(Stored data)
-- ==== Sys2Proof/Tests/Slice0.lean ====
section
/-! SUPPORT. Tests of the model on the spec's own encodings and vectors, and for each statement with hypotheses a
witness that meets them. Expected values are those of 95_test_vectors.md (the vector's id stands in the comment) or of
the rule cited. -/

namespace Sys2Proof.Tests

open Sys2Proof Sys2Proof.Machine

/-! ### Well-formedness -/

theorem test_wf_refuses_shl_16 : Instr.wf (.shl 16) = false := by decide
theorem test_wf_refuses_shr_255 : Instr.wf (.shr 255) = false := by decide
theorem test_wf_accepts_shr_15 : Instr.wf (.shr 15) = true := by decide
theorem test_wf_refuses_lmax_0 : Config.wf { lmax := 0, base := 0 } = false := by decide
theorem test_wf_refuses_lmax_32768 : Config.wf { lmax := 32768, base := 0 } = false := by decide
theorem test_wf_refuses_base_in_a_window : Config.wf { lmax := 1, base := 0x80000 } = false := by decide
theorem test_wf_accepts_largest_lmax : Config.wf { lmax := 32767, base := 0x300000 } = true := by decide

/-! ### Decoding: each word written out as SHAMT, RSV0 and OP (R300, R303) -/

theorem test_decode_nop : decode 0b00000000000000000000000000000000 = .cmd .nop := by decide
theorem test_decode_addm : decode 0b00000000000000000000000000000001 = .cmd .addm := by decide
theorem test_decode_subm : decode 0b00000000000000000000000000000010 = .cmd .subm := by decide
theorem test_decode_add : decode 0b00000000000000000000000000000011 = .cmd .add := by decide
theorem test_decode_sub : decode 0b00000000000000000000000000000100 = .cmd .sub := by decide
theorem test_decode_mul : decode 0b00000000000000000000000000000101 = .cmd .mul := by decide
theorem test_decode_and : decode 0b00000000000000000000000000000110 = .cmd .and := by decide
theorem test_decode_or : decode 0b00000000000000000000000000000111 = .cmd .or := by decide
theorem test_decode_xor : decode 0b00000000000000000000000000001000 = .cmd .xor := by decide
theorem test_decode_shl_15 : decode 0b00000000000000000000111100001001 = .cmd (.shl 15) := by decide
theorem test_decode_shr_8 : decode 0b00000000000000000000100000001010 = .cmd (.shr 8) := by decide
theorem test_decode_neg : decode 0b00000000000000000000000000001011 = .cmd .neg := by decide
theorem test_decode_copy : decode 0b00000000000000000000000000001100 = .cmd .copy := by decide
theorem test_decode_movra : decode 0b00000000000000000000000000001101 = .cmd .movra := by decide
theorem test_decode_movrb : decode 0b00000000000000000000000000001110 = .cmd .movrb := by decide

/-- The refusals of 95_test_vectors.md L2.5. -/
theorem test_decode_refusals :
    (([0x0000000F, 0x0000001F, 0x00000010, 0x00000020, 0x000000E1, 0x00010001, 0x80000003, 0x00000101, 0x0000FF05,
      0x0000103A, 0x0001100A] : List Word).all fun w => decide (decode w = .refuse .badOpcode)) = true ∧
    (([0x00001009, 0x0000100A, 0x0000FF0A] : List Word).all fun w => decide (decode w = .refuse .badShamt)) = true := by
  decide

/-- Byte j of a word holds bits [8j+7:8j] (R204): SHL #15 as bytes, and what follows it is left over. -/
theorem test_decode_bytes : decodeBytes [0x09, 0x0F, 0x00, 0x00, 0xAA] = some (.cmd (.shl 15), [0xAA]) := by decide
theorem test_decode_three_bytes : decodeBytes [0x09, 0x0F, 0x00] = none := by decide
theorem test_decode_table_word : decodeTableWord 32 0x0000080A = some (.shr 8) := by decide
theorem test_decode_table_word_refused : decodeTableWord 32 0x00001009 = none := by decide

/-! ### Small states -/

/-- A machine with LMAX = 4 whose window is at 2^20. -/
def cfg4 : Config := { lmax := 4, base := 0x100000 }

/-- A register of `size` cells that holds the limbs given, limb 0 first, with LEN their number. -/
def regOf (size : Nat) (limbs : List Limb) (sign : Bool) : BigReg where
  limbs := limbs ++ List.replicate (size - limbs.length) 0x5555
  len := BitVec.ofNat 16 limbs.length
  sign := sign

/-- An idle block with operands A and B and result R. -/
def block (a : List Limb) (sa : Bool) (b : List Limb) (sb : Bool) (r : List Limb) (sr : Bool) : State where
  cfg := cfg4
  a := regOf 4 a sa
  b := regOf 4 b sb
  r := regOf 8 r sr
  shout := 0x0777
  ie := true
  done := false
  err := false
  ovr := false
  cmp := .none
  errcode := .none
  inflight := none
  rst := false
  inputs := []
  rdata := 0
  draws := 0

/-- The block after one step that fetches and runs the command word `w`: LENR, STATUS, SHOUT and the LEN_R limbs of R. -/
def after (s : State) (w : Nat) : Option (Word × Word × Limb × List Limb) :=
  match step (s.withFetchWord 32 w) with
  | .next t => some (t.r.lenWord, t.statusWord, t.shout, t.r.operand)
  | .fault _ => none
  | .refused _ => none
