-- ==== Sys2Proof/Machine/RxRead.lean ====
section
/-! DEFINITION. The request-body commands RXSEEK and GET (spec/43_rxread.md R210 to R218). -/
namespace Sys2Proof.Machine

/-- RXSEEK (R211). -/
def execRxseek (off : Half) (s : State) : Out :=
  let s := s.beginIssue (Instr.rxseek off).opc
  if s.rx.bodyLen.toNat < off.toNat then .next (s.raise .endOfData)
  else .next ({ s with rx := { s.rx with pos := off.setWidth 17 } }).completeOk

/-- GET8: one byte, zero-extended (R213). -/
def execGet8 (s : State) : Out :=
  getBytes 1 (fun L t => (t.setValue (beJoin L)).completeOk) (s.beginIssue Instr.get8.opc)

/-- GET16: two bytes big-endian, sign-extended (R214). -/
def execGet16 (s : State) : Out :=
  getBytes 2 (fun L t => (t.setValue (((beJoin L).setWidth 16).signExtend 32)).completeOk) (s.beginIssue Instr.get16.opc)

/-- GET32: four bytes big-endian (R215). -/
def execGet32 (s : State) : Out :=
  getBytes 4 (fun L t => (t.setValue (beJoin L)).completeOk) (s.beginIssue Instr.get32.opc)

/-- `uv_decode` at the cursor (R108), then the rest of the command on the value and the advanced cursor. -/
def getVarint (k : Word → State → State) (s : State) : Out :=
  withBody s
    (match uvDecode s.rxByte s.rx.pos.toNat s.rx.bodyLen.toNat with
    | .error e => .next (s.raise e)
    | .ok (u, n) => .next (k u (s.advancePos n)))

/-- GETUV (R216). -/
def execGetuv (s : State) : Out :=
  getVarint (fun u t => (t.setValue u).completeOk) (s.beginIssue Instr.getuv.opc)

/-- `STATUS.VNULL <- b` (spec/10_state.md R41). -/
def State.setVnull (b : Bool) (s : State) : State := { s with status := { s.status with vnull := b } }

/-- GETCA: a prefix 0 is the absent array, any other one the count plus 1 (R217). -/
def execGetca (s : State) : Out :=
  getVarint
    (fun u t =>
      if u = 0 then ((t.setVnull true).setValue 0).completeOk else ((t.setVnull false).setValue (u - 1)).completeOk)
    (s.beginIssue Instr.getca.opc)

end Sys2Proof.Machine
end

# How to complete this task
Reproduce, exactly as they stand in the data above, the lines from the one that holds "e => .next (s.raise e)" to the one that holds "(spec/10_state.md R41). -/", inclusive.

# Task output
    | .error e => .next (s.raise e)
    | .ok (u, n) => .next (k u (s.advancePos n)))

/-- GETUV (R216). -/
def execGetuv (s : State) : Out :=
  getVarint (fun u t => (t.setValue u).completeOk) (s.beginIssue Instr.getuv.opc)

/-- `STATUS.VNULL <- b` (spec/10_state.md R41). -/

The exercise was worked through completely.